Meanwhile the X-Labs program, managed by NSF’s newest directorate, called Technology, Innovation, and Partnerships (TIP), is scaling up fast. Created in 2022, TIP’s mission is to address the decades-old complaint that the agency, traditionally focused on curiosity-driven research with no obvious commercial value, needs to do more to make sure scientific discoveries eventually benefit society—in new jobs and products, improved health care, or a rising standard of living.
NSF announced the precursor to X-Labs in December 2025, calling them Tech Labs. Trump’s FY 2027 budget request for NSF, which he sent to Congress in April, included a modest $50 million for that program, to be launched sometime next year. But NSF officials have decided to greatly expand the initiative and move up its launch date.
The May announcement says the X-Labs “will give entrepreneurial teams of scientists and engineers the autonomy, resources and milestone-driven focus to tackle challenges that were difficult to pursue in conventional academic and industry labs.”
NSF will fund the X-Labs through a rarely used mechanism, called Other Transaction Authority, that gives it much greater leeway than usual to choose winners and set funding and goals. For example, it allows NSF to make awards to nontraditional recipients such as a limited partnership or a venture capital firm, some of which might have been created solely for the purpose of receiving the NSF award. It also allows NSF to make additional awards without the need to review a new application.

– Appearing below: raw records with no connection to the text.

-- ==== Sys2Proof/Laws/State.lean ====
section
/-! SUPPORT. Every field after every plain update of the state, by rfl. -/

namespace Sys2Proof.Machine

open Sys2Proof

/-! ### respond -/

@[simp] theorem respond_params (hit : Bool) (data : RspWord) (s : State) : (respond hit data s).params = s.params := rfl
@[simp] theorem respond_tick (hit : Bool) (data : RspWord) (s : State) : (respond hit data s).tick = s.tick := rfl
@[simp] theorem respond_inputs (hit : Bool) (data : RspWord) (s : State) : (respond hit data s).inputs = s.inputs := rfl
@[simp] theorem respond_rspData (hit : Bool) (data : RspWord) (s : State) : (respond hit data s).rspData = data := rfl
@[simp] theorem respond_rspHit (hit : Bool) (data : RspWord) (s : State) : (respond hit data s).rspHit = hit := rfl
@[simp] theorem respond_txHousePat (hit : Bool) (data : RspWord) (s : State) : (respond hit data s).txHousePat = s.txHousePat := rfl
@[simp] theorem respond_txPayload (hit : Bool) (data : RspWord) (s : State) : (respond hit data s).txPayload = s.txPayload := rfl
@[simp] theorem respond_txRepeat (hit : Bool) (data : RspWord) (s : State) : (respond hit data s).txRepeat = s.txRepeat := rfl
@[simp] theorem respond_rxHouse (hit : Bool) (data : RspWord) (s : State) : (respond hit data s).rxHouse = s.rxHouse := rfl
@[simp] theorem respond_rxUnit (hit : Bool) (data : RspWord) (s : State) : (respond hit data s).rxUnit = s.rxUnit := rfl
@[simp] theorem respond_rxCommand (hit : Bool) (data : RspWord) (s : State) : (respond hit data s).rxCommand = s.rxCommand := rfl
@[simp] theorem respond_rxStart (hit : Bool) (data : RspWord) (s : State) : (respond hit data s).rxStart = s.rxStart := rfl
@[simp] theorem respond_mainState (hit : Bool) (data : RspWord) (s : State) : (respond hit data s).mainState = s.mainState := rfl
@[simp] theorem respond_txField (hit : Bool) (data : RspWord) (s : State) : (respond hit data s).txField = s.txField := rfl
@[simp] theorem respond_txBit (hit : Bool) (data : RspWord) (s : State) : (respond hit data s).txBit = s.txBit := rfl
@[simp] theorem respond_txHalf (hit : Bool) (data : RspWord) (s : State) : (respond hit data s).txHalf = s.txHalf := rfl
@[simp] theorem respond_txPhase (hit : Bool) (data : RspWord) (s : State) : (respond hit data s).txPhase = s.txPhase := rfl
@[simp] theorem respond_edgeCount (hit : Bool) (data : RspWord) (s : State) : (respond hit data s).edgeCount = s.edgeCount := rfl
@[simp] theorem respond_mainTimer (hit : Bool) (data : RspWord) (s : State) : (respond hit data s).mainTimer = s.mainTimer := rfl
@[simp] theorem respond_rxPhase (hit : Bool) (data : RspWord) (s : State) : (respond hit data s).rxPhase = s.rxPhase := rfl
@[simp] theorem respond_rxTimer (hit : Bool) (data : RspWord) (s : State) : (respond hit data s).rxTimer = s.rxTimer := rfl
@[simp] theorem respond_frameReadyFlag (hit : Bool) (data : RspWord) (s : State) : (respond hit data s).frameReadyFlag = s.frameReadyFlag := rfl
@[simp] theorem respond_commandReady (hit : Bool) (data : RspWord) (s : State) : (respond hit data s).commandReady = s.commandReady := rfl
@[simp] theorem respond_calibrated (hit : Bool) (data : RspWord) (s : State) : (respond hit data s).calibrated = s.calibrated := rfl
@[simp] theorem respond_rxArmed (hit : Bool) (data : RspWord) (s : State) : (respond hit data s).rxArmed = s.rxArmed := rfl
@[simp] theorem respond_profile (hit : Bool) (data : RspWord) (s : State) : (respond hit data s).profile = s.profile := rfl
@[simp] theorem respond_bitCount (hit : Bool) (data : RspWord) (s : State) : (respond hit data s).bitCount = s.bitCount := rfl
@[simp] theorem respond_zeroCrossCount (hit : Bool) (data : RspWord) (s : State) : (respond hit data s).zeroCrossCount = s.zeroCrossCount := rfl
@[simp] theorem respond_bitMask (hit : Bool) (data : RspWord) (s : State) : (respond hit data s).bitMask = s.bitMask := rfl
@[simp] theorem respond_accumulatorBuffer (hit : Bool) (data : RspWord) (s : State) : (respond hit data s).accumulatorBuffer = s.accumulatorBuffer := rfl
@[simp] theorem respond_unitPending (hit : Bool) (data : RspWord) (s : State) : (respond hit data s).unitPending = s.unitPending := rfl
@[simp] theorem respond_unitHousePat (hit : Bool) (data : RspWord) (s : State) : (respond hit data s).unitHousePat = s.unitHousePat := rfl
@[simp] theorem respond_zcPrev (hit : Bool) (data : RspWord) (s : State) : (respond hit data s).zcPrev = s.zcPrev := rfl
@[simp] theorem respond_zcPending (hit : Bool) (data : RspWord) (s : State) : (respond hit data s).zcPending = s.zcPending := rfl
@[simp] theorem respond_txReg (hit : Bool) (data : RspWord) (s : State) : (respond hit data s).txReg = s.txReg := rfl
@[simp] theorem respond_calElapsed (hit : Bool) (data : RspWord) (s : State) : (respond hit data s).calElapsed = s.calElapsed := rfl

/-! ### disarm -/

@[simp] theorem disarm_params (s : State) : (disarm s).params = s.params := rfl
@[simp] theorem disarm_tick (s : State) : (disarm s).tick = s.tick := rfl
@[simp] theorem disarm_inputs (s : State) : (disarm s).inputs = s.inputs := rfl
@[simp] theorem disarm_rspData (s : State) : (disarm s).rspData = s.rspData := rfl
@[simp] theorem disarm_rspHit (s : State) : (disarm s).rspHit = s.rspHit := rfl
@[simp] theorem disarm_txHousePat (s : State) : (disarm s).txHousePat = s.txHousePat := rfl
@[simp] theorem disarm_txPayload (s : State) : (disarm s).txPayload = s.txPayload := rfl
@[simp] theorem disarm_txRepeat (s : State) : (disarm s).txRepeat = s.txRepeat := rfl
@[simp] theorem disarm_rxHouse (s : State) : (disarm s).rxHouse = s.rxHouse := rfl
@[simp] theorem disarm_rxUnit (s : State) : (disarm s).rxUnit = s.rxUnit := rfl
@[simp] theorem disarm_rxCommand (s : State) : (disarm s).rxCommand = s.rxCommand := rfl
@[simp] theorem disarm_rxStart (s : State) : (disarm s).rxStart = s.rxStart := rfl
@[simp] theorem disarm_mainState (s : State) : (disarm s).mainState = s.mainState := rfl
@[simp] theorem disarm_txField (s : State) : (disarm s).txField = s.txField := rfl
@[simp] theorem disarm_txBit (s : State) : (disarm s).txBit = s.txBit := rfl
@[simp] theorem disarm_txHalf (s : State) : (disarm s).txHalf = s.txHalf := rfl
@[simp] theorem disarm_txPhase (s : State) : (disarm s).txPhase = s.txPhase := rfl
@[simp] theorem disarm_edgeCount (s : State) : (disarm s).edgeCount = s.edgeCount := rfl
@[simp] theorem disarm_mainTimer (s : State) : (disarm s).mainTimer = s.mainTimer := rfl
@[simp] theorem disarm_rxPhase (s : State) : (disarm s).rxPhase = s.rxPhase := rfl
@[simp] theorem disarm_rxTimer (s : State) : (disarm s).rxTimer = s.rxTimer := rfl
@[simp] theorem disarm_frameReadyFlag (s : State) : (disarm s).frameReadyFlag = s.frameReadyFlag := rfl
@[simp] theorem disarm_commandReady (s : State) : (disarm s).commandReady = s.commandReady := rfl
@[simp] theorem disarm_calibrated (s : State) : (disarm s).calibrated = s.calibrated := rfl
@[simp] theorem disarm_rxArmed (s : State) : (disarm s).rxArmed = false := rfl
@[simp] theorem disarm_profile (s : State) : (disarm s).profile = s.profile := rfl
@[simp] theorem disarm_bitCount (s : State) : (disarm s).bitCount = s.bitCount := rfl
@[simp] theorem disarm_zeroCrossCount (s : State) : (disarm s).zeroCrossCount = s.zeroCrossCount := rfl
@[simp] theorem disarm_bitMask (s : State) : (disarm s).bitMask = s.bitMask := rfl
@[simp] theorem disarm_accumulatorBuffer (s : State) : (disarm s).accumulatorBuffer = s.accumulatorBuffer := rfl
@[simp] theorem disarm_unitPending (s : State) : (disarm s).unitPending = s.unitPending := rfl
@[simp] theorem disarm_unitHousePat (s : State) : (disarm s).unitHousePat = s.unitHousePat := rfl
@[simp] theorem disarm_zcPrev (s : State) : (disarm s).zcPrev = s.zcPrev := rfl
@[simp] theorem disarm_zcPending (s : State) : (disarm s).zcPending = false := rfl
@[simp] theorem disarm_txReg (s : State) : (disarm s).txReg = s.txReg := rfl
@[simp] theorem disarm_calElapsed (s : State) : (disarm s).calElapsed = s.calElapsed := rfl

The first set of labs will focus on improved, artificial intelligence–driven instrumentation for sensing and imaging and research on quantum systems and photonics, fields that are priorities for the Trump administration. Awardees will receive $1.5 million in startup funding for the first 9 months, followed by anywhere from $10 million to $50 million per year for the next 5 to 6 years. To cover that commitment, NSF had to find more than $1 billion within an overall FY 2026 budget of $8.8 billion that contained zero dollars for X-Labs.
By levying such a large tax on its other programs, the agency appears to be defying a congressional directive in the final FY 2026 appropriations bill that “No [NSF] directorate shall receive more than a 5 percent reduction relative to the fiscal year 2024 enacted level.” That language was meant to address fears by the research community and some legislators that NSF, if its overall budget remained flat, might decide to grow TIP at the expense of its other directorates—a concern that now appears prescient.
Even scientists who agree about the need to more quickly translate basic research into societal benefits are dismayed. “I had always thought that the TIP directorate would have a budget sufficient to cover programs like X-Labs,” says Rice University physicist Douglas Natelson. “TIP has been around since 2022, so I didn’t think they’d need money from the other directorates.”
NSF is moving swiftly to stand up the X-Labs initiative. Applicants must prepare and submit proposals by mid-July, barely 2 months after being notified of the opportunity. Sources tell Science that X-Labs could make the first awards as early as this fall.